== PROVIDED INFORMATION ==
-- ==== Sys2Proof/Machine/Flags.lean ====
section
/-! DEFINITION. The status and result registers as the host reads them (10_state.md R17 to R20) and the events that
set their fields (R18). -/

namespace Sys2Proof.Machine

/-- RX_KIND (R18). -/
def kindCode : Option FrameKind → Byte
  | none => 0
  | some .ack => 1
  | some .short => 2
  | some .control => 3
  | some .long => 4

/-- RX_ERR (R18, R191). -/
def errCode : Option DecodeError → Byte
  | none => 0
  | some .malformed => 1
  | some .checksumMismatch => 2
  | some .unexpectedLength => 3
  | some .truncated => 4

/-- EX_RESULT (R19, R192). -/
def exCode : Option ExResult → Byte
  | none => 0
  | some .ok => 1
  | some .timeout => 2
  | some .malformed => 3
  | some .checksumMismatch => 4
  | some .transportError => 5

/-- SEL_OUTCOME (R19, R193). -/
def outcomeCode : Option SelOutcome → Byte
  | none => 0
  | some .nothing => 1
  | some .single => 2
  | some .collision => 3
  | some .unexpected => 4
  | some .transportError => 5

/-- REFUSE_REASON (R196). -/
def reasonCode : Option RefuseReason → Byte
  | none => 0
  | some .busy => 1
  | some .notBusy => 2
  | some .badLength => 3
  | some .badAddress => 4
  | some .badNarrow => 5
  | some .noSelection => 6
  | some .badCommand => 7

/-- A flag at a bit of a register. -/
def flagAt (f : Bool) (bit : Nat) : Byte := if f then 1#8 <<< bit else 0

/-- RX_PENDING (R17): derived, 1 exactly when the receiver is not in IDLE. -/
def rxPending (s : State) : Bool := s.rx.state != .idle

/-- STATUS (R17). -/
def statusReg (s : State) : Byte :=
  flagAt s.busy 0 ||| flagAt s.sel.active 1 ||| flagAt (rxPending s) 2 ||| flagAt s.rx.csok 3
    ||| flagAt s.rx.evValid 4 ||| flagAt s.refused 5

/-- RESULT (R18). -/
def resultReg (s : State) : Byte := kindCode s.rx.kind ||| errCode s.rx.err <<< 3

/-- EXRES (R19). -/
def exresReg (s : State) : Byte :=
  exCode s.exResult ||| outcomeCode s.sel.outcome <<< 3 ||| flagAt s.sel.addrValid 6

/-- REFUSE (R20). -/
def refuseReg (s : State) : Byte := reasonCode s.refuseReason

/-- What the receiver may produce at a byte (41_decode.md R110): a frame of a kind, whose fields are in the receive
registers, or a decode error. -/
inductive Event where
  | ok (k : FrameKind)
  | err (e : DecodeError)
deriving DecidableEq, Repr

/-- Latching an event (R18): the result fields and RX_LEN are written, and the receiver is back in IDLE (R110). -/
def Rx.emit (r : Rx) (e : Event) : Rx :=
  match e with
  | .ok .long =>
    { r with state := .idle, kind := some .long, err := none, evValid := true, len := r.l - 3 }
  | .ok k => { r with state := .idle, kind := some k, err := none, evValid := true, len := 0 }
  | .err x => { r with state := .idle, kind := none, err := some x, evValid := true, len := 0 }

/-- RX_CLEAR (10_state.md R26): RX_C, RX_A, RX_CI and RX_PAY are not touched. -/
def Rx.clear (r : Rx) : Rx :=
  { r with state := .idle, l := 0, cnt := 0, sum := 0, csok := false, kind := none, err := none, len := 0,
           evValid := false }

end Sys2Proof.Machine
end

== EXERCISE OBJECTIVE ==
Of the entries above, transcribe exactly those lines that fall between the line containing "REFUSE (R20). -/" and the line containing "def Rx.emit (r", together with those two lines.

== RESPONSE TO THIS EXERCISE ==
/-- REFUSE (R20). -/
def refuseReg (s : State) : Byte := reasonCode s.refuseReason

/-- What the receiver may produce at a byte (41_decode.md R110): a frame of a kind, whose fields are in the receive
registers, or a decode error. -/
inductive Event where
  | ok (k : FrameKind)
  | err (e : DecodeError)
deriving DecidableEq, Repr

/-- Latching an event (R18): the result fields and RX_LEN are written, and the receiver is back in IDLE (R110). -/
def Rx.emit (r : Rx) (e : Event) : Rx :=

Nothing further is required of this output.